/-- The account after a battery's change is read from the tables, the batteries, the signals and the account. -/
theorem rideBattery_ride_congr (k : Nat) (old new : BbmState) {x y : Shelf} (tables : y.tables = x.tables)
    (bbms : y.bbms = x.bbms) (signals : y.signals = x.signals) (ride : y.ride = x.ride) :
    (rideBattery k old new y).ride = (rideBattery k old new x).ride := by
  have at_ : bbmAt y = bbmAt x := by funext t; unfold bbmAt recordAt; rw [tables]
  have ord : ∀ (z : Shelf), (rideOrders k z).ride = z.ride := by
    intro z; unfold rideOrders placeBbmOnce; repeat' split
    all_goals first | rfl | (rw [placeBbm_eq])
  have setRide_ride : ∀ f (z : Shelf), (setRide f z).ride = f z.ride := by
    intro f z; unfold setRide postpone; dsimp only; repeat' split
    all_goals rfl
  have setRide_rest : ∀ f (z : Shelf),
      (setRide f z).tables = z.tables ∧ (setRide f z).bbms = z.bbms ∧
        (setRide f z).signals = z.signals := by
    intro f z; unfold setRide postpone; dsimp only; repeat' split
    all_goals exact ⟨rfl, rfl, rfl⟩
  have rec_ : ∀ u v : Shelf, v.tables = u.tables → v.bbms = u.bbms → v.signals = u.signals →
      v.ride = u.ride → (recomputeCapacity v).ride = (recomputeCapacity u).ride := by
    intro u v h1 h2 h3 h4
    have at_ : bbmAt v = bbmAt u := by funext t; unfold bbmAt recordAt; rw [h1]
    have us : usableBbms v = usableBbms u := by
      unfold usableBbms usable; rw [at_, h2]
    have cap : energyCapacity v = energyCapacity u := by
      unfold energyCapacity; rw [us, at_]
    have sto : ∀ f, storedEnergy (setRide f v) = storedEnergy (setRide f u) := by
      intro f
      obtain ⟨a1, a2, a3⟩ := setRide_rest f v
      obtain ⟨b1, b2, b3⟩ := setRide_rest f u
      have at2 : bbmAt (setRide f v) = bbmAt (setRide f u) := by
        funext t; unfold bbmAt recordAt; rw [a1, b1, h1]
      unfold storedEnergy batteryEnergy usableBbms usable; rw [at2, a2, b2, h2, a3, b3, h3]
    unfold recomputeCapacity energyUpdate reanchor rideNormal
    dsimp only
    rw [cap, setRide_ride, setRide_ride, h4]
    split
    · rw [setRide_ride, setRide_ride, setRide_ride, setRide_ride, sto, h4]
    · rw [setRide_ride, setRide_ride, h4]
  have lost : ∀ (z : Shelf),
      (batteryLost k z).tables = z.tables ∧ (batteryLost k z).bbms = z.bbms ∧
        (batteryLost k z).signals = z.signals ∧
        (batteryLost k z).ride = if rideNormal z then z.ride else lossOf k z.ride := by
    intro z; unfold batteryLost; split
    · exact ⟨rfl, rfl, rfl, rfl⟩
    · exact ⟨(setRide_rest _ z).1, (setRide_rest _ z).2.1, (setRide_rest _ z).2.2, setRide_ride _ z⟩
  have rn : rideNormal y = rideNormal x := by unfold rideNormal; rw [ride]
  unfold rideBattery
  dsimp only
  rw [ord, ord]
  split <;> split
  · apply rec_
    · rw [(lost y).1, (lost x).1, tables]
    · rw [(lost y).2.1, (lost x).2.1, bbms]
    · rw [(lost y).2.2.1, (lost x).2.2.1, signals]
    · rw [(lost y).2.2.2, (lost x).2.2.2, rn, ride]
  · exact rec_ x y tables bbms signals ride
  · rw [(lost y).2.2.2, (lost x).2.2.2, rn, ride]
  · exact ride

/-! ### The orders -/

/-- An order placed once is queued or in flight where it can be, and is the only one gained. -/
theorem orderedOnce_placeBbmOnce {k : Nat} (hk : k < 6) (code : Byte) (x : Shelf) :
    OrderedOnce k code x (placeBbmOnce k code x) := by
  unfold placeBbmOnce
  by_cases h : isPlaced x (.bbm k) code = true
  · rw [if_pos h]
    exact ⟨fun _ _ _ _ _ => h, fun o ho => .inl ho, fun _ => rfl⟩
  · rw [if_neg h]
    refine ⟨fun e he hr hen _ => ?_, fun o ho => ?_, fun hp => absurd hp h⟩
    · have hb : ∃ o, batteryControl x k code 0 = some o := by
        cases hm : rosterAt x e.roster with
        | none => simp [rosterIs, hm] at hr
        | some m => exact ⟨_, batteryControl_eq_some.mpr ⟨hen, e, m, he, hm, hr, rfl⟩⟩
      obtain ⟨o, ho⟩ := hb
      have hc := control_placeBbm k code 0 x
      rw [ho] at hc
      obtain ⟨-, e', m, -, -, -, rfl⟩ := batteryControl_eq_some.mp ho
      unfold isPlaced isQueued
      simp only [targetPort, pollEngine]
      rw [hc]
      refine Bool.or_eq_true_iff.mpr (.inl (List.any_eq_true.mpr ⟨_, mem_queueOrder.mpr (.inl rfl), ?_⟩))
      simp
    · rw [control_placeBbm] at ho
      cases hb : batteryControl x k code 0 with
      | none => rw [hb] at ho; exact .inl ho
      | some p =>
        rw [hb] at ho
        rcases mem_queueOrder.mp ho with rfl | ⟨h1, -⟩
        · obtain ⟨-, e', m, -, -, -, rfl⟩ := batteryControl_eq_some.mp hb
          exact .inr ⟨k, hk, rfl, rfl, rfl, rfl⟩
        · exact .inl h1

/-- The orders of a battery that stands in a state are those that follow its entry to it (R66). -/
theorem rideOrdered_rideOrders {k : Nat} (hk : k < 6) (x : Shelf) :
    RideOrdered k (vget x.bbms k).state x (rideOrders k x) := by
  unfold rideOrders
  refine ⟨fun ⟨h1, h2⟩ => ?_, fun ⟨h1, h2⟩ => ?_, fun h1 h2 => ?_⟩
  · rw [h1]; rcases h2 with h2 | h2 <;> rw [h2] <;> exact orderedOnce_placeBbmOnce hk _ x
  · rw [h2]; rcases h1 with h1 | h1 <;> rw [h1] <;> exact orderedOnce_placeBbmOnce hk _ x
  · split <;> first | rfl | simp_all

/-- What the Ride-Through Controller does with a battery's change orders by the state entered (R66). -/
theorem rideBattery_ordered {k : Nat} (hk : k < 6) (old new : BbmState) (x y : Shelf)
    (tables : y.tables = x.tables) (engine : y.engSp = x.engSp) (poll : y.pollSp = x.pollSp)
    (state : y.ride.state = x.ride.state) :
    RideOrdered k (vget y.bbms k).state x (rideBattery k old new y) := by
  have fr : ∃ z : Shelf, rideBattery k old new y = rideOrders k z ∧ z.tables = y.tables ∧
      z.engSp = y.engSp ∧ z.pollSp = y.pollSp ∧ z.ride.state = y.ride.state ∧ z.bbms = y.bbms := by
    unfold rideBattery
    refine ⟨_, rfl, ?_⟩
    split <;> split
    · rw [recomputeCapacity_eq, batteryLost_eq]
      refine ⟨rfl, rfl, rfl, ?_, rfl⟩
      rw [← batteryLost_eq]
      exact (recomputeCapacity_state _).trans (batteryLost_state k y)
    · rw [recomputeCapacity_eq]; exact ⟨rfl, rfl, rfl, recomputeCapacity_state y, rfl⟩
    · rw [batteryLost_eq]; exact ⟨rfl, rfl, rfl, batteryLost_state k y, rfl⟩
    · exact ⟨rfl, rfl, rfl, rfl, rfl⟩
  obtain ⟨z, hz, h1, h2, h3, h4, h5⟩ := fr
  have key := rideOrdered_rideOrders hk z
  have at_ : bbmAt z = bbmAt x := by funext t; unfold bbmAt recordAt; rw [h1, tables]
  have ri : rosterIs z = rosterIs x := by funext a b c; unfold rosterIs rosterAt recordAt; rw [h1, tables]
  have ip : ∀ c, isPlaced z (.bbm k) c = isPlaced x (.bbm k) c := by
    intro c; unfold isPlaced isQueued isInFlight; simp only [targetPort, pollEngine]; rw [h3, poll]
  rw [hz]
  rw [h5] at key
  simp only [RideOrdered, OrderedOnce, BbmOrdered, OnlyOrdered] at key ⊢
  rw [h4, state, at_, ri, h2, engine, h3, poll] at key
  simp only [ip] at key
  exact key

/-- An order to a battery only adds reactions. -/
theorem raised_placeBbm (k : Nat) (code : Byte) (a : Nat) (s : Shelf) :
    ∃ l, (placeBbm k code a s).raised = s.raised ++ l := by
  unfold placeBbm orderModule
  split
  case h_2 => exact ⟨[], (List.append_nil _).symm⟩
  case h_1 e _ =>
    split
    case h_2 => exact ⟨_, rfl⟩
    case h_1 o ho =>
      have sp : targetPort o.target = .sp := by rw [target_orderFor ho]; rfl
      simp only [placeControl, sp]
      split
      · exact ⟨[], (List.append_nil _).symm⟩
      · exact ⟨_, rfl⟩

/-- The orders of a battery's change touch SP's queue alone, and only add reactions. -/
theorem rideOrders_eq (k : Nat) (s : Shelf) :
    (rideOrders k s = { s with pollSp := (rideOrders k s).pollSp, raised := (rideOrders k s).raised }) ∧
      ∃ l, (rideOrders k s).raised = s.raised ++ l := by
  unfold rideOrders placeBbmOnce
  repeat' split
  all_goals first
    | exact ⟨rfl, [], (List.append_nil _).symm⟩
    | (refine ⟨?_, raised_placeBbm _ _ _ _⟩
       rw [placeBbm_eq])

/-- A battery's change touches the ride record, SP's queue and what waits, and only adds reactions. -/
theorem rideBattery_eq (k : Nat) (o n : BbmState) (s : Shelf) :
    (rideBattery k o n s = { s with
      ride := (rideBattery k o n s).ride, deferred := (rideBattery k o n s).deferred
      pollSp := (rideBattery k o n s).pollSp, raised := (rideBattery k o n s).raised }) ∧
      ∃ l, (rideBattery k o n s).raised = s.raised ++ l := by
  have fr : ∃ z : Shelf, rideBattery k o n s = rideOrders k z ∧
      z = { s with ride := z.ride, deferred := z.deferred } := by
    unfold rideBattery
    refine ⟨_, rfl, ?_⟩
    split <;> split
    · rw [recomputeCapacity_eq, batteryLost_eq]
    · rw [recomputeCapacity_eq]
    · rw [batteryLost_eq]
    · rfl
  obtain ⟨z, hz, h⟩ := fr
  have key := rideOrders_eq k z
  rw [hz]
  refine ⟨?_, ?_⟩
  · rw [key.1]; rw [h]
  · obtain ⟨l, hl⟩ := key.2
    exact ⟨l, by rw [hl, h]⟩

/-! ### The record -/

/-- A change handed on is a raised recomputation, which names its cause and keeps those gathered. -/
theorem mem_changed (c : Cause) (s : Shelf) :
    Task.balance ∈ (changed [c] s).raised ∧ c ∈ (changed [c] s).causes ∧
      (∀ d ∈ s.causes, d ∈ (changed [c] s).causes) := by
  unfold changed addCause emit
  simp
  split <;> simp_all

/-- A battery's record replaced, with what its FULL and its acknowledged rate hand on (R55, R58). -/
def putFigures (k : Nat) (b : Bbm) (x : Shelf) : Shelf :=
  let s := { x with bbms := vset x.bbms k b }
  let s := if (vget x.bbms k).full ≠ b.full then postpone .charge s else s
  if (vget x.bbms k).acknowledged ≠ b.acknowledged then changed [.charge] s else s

══════════════════════════════

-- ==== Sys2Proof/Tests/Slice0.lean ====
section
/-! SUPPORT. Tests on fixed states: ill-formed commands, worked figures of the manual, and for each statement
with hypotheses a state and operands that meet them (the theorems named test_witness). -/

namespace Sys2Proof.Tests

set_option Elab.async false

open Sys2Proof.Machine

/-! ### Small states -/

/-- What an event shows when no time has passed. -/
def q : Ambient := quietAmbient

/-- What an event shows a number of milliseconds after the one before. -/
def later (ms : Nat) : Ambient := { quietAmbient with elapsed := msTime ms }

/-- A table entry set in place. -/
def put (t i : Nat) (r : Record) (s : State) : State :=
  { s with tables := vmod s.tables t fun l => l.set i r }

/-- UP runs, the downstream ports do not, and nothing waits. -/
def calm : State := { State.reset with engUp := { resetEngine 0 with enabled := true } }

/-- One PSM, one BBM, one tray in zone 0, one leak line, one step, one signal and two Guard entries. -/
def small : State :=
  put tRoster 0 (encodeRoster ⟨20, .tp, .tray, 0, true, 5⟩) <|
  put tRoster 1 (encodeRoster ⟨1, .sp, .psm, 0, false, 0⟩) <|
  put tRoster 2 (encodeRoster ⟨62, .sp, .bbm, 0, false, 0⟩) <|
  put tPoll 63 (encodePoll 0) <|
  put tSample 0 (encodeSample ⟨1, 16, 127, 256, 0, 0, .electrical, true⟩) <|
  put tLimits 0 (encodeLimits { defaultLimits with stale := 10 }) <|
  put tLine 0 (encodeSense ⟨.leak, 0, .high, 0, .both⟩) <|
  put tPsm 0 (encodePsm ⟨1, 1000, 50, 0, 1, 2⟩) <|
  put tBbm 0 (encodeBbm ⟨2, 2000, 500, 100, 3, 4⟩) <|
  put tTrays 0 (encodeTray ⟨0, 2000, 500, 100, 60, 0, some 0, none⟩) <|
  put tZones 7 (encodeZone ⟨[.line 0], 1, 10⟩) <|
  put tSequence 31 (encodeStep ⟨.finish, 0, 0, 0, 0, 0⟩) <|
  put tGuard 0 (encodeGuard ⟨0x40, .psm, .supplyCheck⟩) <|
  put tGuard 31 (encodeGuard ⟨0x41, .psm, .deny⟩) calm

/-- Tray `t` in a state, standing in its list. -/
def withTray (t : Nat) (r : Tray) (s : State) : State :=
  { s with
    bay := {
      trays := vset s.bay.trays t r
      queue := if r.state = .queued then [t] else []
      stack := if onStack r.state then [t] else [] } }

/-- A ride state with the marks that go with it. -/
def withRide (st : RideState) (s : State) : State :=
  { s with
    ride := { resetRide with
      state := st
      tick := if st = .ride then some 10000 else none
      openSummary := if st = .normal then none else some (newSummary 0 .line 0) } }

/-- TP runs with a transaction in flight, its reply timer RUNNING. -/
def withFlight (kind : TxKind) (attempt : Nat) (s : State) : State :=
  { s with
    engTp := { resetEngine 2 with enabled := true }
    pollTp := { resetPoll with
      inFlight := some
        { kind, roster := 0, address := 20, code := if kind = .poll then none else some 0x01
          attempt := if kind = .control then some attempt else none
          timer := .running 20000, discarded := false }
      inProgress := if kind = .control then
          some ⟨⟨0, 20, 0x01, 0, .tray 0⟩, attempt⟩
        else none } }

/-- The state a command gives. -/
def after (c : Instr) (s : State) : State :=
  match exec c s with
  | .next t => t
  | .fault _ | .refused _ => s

══════════════════════════════

REQUIRED WORK | Go through the material above and copy each line that holds the string "pollEngine".

TASK SOLUTION |
      simp only [targetPort, pollEngine]
    intro c; unfold isPlaced isQueued isInFlight; simp only [targetPort, pollEngine]; rw [h3, poll]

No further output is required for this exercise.